--- EXTRACTED DATA Enclosed Below ---
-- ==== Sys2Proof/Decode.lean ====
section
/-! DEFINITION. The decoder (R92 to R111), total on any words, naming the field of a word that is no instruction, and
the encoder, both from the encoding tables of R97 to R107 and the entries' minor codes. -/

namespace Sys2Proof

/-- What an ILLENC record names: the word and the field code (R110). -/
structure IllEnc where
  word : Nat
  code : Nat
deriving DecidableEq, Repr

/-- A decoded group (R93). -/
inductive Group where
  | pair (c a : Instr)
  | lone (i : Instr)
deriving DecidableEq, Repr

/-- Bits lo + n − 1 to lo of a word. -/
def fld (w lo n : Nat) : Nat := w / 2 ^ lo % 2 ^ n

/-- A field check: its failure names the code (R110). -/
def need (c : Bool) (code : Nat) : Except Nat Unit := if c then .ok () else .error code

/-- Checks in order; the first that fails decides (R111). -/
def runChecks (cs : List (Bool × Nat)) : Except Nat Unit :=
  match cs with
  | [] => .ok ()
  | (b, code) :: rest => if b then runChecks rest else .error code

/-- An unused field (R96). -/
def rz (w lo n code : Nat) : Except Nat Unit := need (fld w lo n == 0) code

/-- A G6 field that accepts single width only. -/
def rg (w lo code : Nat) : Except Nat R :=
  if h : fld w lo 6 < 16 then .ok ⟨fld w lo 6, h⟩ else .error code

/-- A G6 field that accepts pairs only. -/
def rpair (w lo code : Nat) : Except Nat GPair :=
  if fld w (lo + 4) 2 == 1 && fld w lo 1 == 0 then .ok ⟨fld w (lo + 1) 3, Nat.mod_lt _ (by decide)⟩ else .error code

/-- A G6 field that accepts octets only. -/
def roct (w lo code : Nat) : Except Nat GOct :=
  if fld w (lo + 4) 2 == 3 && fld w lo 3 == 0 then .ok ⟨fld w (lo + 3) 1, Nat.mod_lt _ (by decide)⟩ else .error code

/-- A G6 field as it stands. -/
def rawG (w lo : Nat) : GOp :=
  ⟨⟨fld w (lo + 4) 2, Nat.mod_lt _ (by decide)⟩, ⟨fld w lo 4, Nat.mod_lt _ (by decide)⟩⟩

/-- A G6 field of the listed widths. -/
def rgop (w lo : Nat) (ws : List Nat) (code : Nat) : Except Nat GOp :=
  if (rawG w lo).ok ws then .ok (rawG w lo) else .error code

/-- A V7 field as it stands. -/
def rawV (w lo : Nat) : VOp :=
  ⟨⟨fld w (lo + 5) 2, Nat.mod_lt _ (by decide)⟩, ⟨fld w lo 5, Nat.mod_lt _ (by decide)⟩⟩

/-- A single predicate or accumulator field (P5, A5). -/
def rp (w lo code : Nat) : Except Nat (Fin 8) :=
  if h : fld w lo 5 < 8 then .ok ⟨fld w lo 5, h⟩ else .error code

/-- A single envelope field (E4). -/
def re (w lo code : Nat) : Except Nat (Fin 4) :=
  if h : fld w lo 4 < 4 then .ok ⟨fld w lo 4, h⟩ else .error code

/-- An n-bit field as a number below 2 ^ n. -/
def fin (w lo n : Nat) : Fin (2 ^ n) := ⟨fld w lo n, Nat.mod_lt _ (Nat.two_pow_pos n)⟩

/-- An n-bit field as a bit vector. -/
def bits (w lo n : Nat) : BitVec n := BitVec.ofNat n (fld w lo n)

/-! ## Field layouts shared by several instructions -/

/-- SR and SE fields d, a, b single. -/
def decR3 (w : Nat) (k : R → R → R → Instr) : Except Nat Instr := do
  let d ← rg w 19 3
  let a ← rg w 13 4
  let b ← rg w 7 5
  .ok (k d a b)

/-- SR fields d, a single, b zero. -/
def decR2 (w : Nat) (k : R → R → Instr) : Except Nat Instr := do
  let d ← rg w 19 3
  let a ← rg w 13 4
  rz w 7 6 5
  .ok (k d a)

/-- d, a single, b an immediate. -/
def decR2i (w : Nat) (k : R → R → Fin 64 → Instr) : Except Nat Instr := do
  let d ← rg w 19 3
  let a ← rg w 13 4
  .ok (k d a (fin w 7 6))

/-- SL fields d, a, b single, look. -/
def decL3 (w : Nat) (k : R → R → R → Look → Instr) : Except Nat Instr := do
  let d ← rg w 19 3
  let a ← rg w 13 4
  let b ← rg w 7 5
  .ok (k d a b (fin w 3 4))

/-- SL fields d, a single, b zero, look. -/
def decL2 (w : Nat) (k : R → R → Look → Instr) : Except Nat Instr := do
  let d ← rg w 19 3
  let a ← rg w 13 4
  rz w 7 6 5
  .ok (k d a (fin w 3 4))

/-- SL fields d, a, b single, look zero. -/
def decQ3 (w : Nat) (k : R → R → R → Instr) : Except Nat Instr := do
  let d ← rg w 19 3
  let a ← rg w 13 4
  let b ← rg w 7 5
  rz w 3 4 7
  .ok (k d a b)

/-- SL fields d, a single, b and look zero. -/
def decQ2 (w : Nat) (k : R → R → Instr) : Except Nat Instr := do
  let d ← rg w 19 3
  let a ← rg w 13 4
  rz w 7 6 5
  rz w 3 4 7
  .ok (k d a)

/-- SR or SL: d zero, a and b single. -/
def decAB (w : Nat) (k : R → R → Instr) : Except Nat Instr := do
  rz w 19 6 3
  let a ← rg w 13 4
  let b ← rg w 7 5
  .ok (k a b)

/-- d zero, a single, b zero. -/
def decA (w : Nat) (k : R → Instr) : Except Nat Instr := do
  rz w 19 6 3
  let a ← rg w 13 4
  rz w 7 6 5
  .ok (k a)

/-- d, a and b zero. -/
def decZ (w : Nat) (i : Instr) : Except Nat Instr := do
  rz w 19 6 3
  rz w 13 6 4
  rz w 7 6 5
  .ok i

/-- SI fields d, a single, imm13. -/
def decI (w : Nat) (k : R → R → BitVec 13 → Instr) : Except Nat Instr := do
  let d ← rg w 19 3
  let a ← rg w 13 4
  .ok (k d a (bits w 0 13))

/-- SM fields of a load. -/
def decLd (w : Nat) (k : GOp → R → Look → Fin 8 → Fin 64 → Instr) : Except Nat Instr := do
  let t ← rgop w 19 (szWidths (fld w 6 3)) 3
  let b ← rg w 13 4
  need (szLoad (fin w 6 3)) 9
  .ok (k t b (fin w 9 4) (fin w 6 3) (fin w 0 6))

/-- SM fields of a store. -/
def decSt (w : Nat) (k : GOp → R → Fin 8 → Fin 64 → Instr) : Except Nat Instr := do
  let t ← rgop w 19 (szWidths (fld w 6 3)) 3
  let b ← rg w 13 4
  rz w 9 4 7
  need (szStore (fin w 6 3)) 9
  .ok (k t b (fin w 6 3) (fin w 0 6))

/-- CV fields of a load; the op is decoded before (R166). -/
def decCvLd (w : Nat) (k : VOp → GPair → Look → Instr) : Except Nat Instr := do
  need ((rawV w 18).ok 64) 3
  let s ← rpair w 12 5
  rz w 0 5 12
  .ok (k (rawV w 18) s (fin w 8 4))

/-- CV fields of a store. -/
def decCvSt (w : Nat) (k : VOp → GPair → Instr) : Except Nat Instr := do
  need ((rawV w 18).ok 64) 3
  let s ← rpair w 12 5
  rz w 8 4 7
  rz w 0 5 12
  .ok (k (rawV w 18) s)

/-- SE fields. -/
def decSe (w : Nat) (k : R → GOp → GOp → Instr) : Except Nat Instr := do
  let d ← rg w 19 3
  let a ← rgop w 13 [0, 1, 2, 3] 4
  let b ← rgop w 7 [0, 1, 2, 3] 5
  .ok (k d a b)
--- End of Enclosed EXTRACTED DATA ---
ABOUT THIS TASK.
Using only the entries above, output the line with "def rawG (w", the line with "if h : fld w lo 5", and all lines between them, exactly as they stand.

ANSWER BOX.
def rawG (w lo : Nat) : GOp :=
  ⟨⟨fld w (lo + 4) 2, Nat.mod_lt _ (by decide)⟩, ⟨fld w lo 4, Nat.mod_lt _ (by decide)⟩⟩

/-- A G6 field of the listed widths. -/
def rgop (w lo : Nat) (ws : List Nat) (code : Nat) : Except Nat GOp :=
  if (rawG w lo).ok ws then .ok (rawG w lo) else .error code

/-- A V7 field as it stands. -/
def rawV (w lo : Nat) : VOp :=
  ⟨⟨fld w (lo + 5) 2, Nat.mod_lt _ (by decide)⟩, ⟨fld w lo 5, Nat.mod_lt _ (by decide)⟩⟩

/-- A single predicate or accumulator field (P5, A5). -/
def rp (w lo code : Nat) : Except Nat (Fin 8) :=
  if h : fld w lo 5 < 8 then .ok ⟨fld w lo 5, h⟩ else .error code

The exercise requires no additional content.